Given records: Begin

/-- A qualifying edge on a running STAMP channel with the ring locked: outside the blank its stamp joins the queue and RESULTS counts, and the channel is
DONE once RESULTS reaches COUNT; a result that finds the queue full is dropped and counted, the first of its run sets FULL in TIU_OVF_SRC and raises
TIU_OVF; inside the blank an edge is dropped and counted; any other edge stamps nothing. A stop and a start of an INTERVAL channel are paired in
order: the one that comes first waits, and their difference, signed and saturated, joins the channel's queue with its flags. SYNC as an output has
only the edges that the device drives. Edges of GPIO channels also set the pin's level (R126, R128 to R132, R136, R311, R395). A crossing on the RXA
port of the one chord of a shot, locked, of a polarity that passes and from an armed comparator, inside the window and outside the dead time: its
stamp is the next of its direction in the slot, in a word that reads clean, and no other word of memory changes (R111, R127). The model's choices here
are log entries 26, 85, 114 and 145. -/
def Obligations.EdgesStamped : Prop :=
  (∀ (e : Fin 6) (stamp : Word) (rising : Bool) (s : State), s.Up → e.val ≠ 4 → s.evStamps e rising = false →
    ∃ t, exec (.eventEdge e stamp rising) s = .next t ∧ t = { s with gpio := t.gpio, hif := { s.hif with syncEdges := t.hif.syncEdges } } ∧
      (e.val < 4 → t.gpio.testBit e = rising ∧ t.hif = s.hif) ∧ (e.val = 5 → t.gpio = s.gpio)) ∧
  (∀ (stamp : Word) (rising : Bool) (s : State), s.Up → s.fget F.HIF_CFG_SYNC_MODE = 1 ∨ s.fget F.HIF_CFG_SYNC_MODE = 2 →
    s.hif.syncEdges.head? ≠ some rising → exec (.eventEdge 5 stamp rising) s = .next s) ∧
  (∀ (e : Fin 6) (stamp : Word) (rising : Bool) (s : State), s.Up → e.val ≠ 4 → s.fget (F.TIU_EV_CFG_MODE e) = 1 →
    (s.evc e).serves = none → s.tiu.ev.length = 6 → s.evStamps e rising = true →
    (e.val = 5 → s.fget F.HIF_CFG_SYNC_MODE = 1 ∨ s.fget F.HIF_CFG_SYNC_MODE = 2 → s.hif.syncEdges.head? = some rising) →
    ((∀ l, (s.evc e).last = some l → l + s.evBlank e ≤ stamp.toNat) → (s.evc e).queue.length < 16 →
      ∃ t, exec (.eventEdge e stamp rising) s = .next t ∧ (t.evc e).queue = (s.evc e).queue ++ [⟨stamp.toNat, 0⟩] ∧
        (t.evc e).last = some stamp.toNat ∧
        t.fget (F.TIU_EV_FLG_LEVEL e) = (s.evc e).queue.length + 1 ∧
        t.fget (F.TIU_EV_FLG_RESULTS e) = min 65535 (s.fget (F.TIU_EV_FLG_RESULTS e) + 1) ∧
        t.evState e = (if s.fget (F.TIU_EV_CFG_COUNT e) ≠ 0 ∧ s.fget (F.TIU_EV_CFG_COUNT e) ≤ s.fget (F.TIU_EV_FLG_RESULTS e) + 1 then evDONE
          else evRUN) ∧
        (∀ j, j ≠ e.val → t.evc j = s.evc j) ∧ t.mem = s.mem ∧
        t.hif = (if e.val = 5 ∧ (s.fget F.HIF_CFG_SYNC_MODE = 1 ∨ s.fget F.HIF_CFG_SYNC_MODE = 2) then { s.hif with syncEdges := s.hif.syncEdges.tail }
          else s.hif) ∧
        (e.val < 4 → t.gpio.testBit e = rising) ∧ (e.val = 5 → t.gpio = s.gpio)) ∧
    ((∀ l, (s.evc e).last = some l → l + s.evBlank e ≤ stamp.toNat) → 16 ≤ (s.evc e).queue.length →
      ∃ t, exec (.eventEdge e stamp rising) s = .next t ∧ (t.evc e).queue = (s.evc e).queue ∧ (t.evc e).dropped = true ∧
        t.fget (F.TIU_EV_FLG_RESULTS e) = min 65535 (s.fget (F.TIU_EV_FLG_RESULTS e) + 1) ∧
        t.fget (F.TIU_EV_DROP_FULL e) = min 65535 (s.fget (F.TIU_EV_DROP_FULL e) + 1) ∧
        ((s.evc e).dropped = false → t.ftest F.TIU_OVF_SRC_FULL e = true ∧
          (s.ftest F.TIU_OVF_SRC_FULL e = false → t.fget F.SYS_IRQ_TIU_OVF = 1)) ∧
        (∀ j, j ≠ e.val → t.evc j = s.evc j) ∧ t.mem = s.mem) ∧
    ∀ l, (s.evc e).last = some l → stamp.toNat < l + s.evBlank e →
      ∃ t, exec (.eventEdge e stamp rising) s = .next t ∧
        t.fget (F.TIU_EV_DROP_EDGE e) = min 65535 (s.fget (F.TIU_EV_DROP_EDGE e) + 1) ∧ s.RegsBut t [Reg.TIU_EV_DROP e] ∧
        t = { s with regs := t.regs, gpio := t.gpio, hif := { s.hif with syncEdges := t.hif.syncEdges } }) ∧
  ((∀ (e x : Fin 6) (stamp : Word) (rising : Bool) (s : State), s.Up → e.val ≠ 4 → e ≠ x → s.tiu.ev.length = 6 → s.evStamps e rising = true →
    (e.val = 5 → s.fget F.HIF_CFG_SYNC_MODE = 1 ∨ s.fget F.HIF_CFG_SYNC_MODE = 2 → s.hif.syncEdges.head? = some rising) →
    (∀ l, (s.evc e).last = some l → l + s.evBlank e ≤ stamp.toNat) →
    (s.fget (F.TIU_EV_CFG_MODE e) = 2 ∧ s.evStart e = x.val) ∨ (s.fget (F.TIU_EV_CFG_MODE e) = 1 ∧ (s.evc e).serves = some x.val) →
    ((s.evc x).wait = [] → (s.evc e).wait.length < 16 →
      ∃ t, exec (.eventEdge e stamp rising) s = .next t ∧ (t.evc e).wait = (s.evc e).wait ++ [stamp.toNat] ∧ (t.evc e).queue = (s.evc e).queue ∧
        (t.evc e).last = some stamp.toNat ∧ (∀ j, j ≠ e.val → t.evc j = s.evc j) ∧ s.RegsBut t [Reg.TIU_EV_FLG e] ∧ t.mem = s.mem) ∧
    ((s.evc x).wait = [] → 16 ≤ (s.evc e).wait.length →
      ∃ t, exec (.eventEdge e stamp rising) s = .next t ∧ (t.evc e).wait = (s.evc e).wait ∧
        t.fget (F.TIU_EV_DROP_FULL e) = min 65535 (s.fget (F.TIU_EV_DROP_FULL e) + 1) ∧ (∀ j, j ≠ e.val → t.evc j = s.evc j) ∧ t.mem = s.mem) ∧
    ∀ y w, (s.evc x).wait = y :: w →
      (s.fget (F.TIU_EV_CFG_MODE e) = 2 → (s.evc e).queue.length < 16 →
        ∃ t, exec (.eventEdge e stamp rising) s = .next t ∧ (t.evc x).wait = w ∧
          (t.evc e).queue = (s.evc e).queue ++ [⟨unsigned 32 (intervalOf stamp.toNat y).1, (intervalOf stamp.toNat y).2⟩] ∧
          t.fget (F.TIU_EV_FLG_RESULTS e) = min 65535 (s.fget (F.TIU_EV_FLG_RESULTS e) + 1) ∧ t.mem = s.mem) ∧
      (s.fget (F.TIU_EV_CFG_MODE e) = 1 → (s.evc x).queue.length < 16 →
        ∃ t, exec (.eventEdge e stamp rising) s = .next t ∧ (t.evc x).wait = w ∧
          (t.evc x).queue = (s.evc x).queue ++ [⟨unsigned 32 (intervalOf y stamp.toNat).1, (intervalOf y stamp.toNat).2⟩] ∧
          t.fget (F.TIU_EV_FLG_RESULTS x) = min 65535 (s.fget (F.TIU_EV_FLG_RESULTS x) + 1) ∧ t.mem = s.mem)) ∧
  ∀ stop start : Nat, (stop = start → intervalOf stop start = (0, 2)) ∧
    (start < stop → stop - start ≤ 2 ^ 31 - 1 → intervalOf stop start = (((stop - start : Nat) : Int), 0)) ∧
    (stop < start → start - stop ≤ 2 ^ 31 - 1 → intervalOf stop start = (-((start - stop : Nat) : Int), 4)) ∧
    (start + (2 ^ 31 - 1) < stop → intervalOf stop start = (2 ^ 31 - 1, 1)) ∧
    (stop + (2 ^ 31 - 1) < start → intervalOf stop start = (-(2 ^ 31), 5))) ∧
  (∀ (port : Fin 16) (stamp : Word) (x : Crossing) (c : ShotChord) (g : ChordCfg) (h : Shot) (s : State), s.Up →
    s.afe.shot = some h → h.chords = [c] → s.chordCfg c.chord = some g → g.portA = port.val → g.portB ≠ port.val → c.slot < 16 →
    s.fbit F.TIU_STATUS_LOCK = true → c.unlocked = false → s.passes c.chord x.rising x.swing = true → s.fbit F.MEM_FLIP_CTL_ARM = false →
    c.opened * 1664 ≤ stamp.toNat → stamp.toNat ≤ c.opened * 1664 + 512 * 2 ^ s.fget (F.AFE_SLOT_CTL_DECIM c.slot) * 1664 →
    c.nstA < 64 → c.nstA = 0 ∨ c.lastA + 533 ≤ stamp.toNat →
    (Ecc.decode false (s.symsAt ((slotAddr c.slot + 4 * c.nstA) / 16 * 16))).1 = .clean →
    ∃ t, exec (.zeroCrossing port stamp x) s = .next t ∧
      t.afe.shot = some { h with chords := [{ c with nstA := c.nstA + 1, lastA := stamp.toNat }] } ∧
      (∀ i, i < 4 → t.byte (slotAddr c.slot + 4 * c.nstA + i) = (leBytes 4 stamp.toNat).getD i 0) ∧
      (∀ k, k ∉ symKeys ((slotAddr c.slot + 4 * c.nstA) / 16 * 16) → t.byte k = s.byte k) ∧
      t.hif = s.hif ∧ t.ldg = s.ldg ∧ t.tiu.ev = s.tiu.ev)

Given records: End

- **What needs to be done**: Search the entries for the word "outside" and pick out every line that holds it.

- **Exercise solution**:
/-- A qualifying edge on a running STAMP channel with the ring locked: outside the blank its stamp joins the queue and RESULTS counts, and the channel is
port of the one chord of a shot, locked, of a polarity that passes and from an armed comparator, inside the window and outside the dead time: its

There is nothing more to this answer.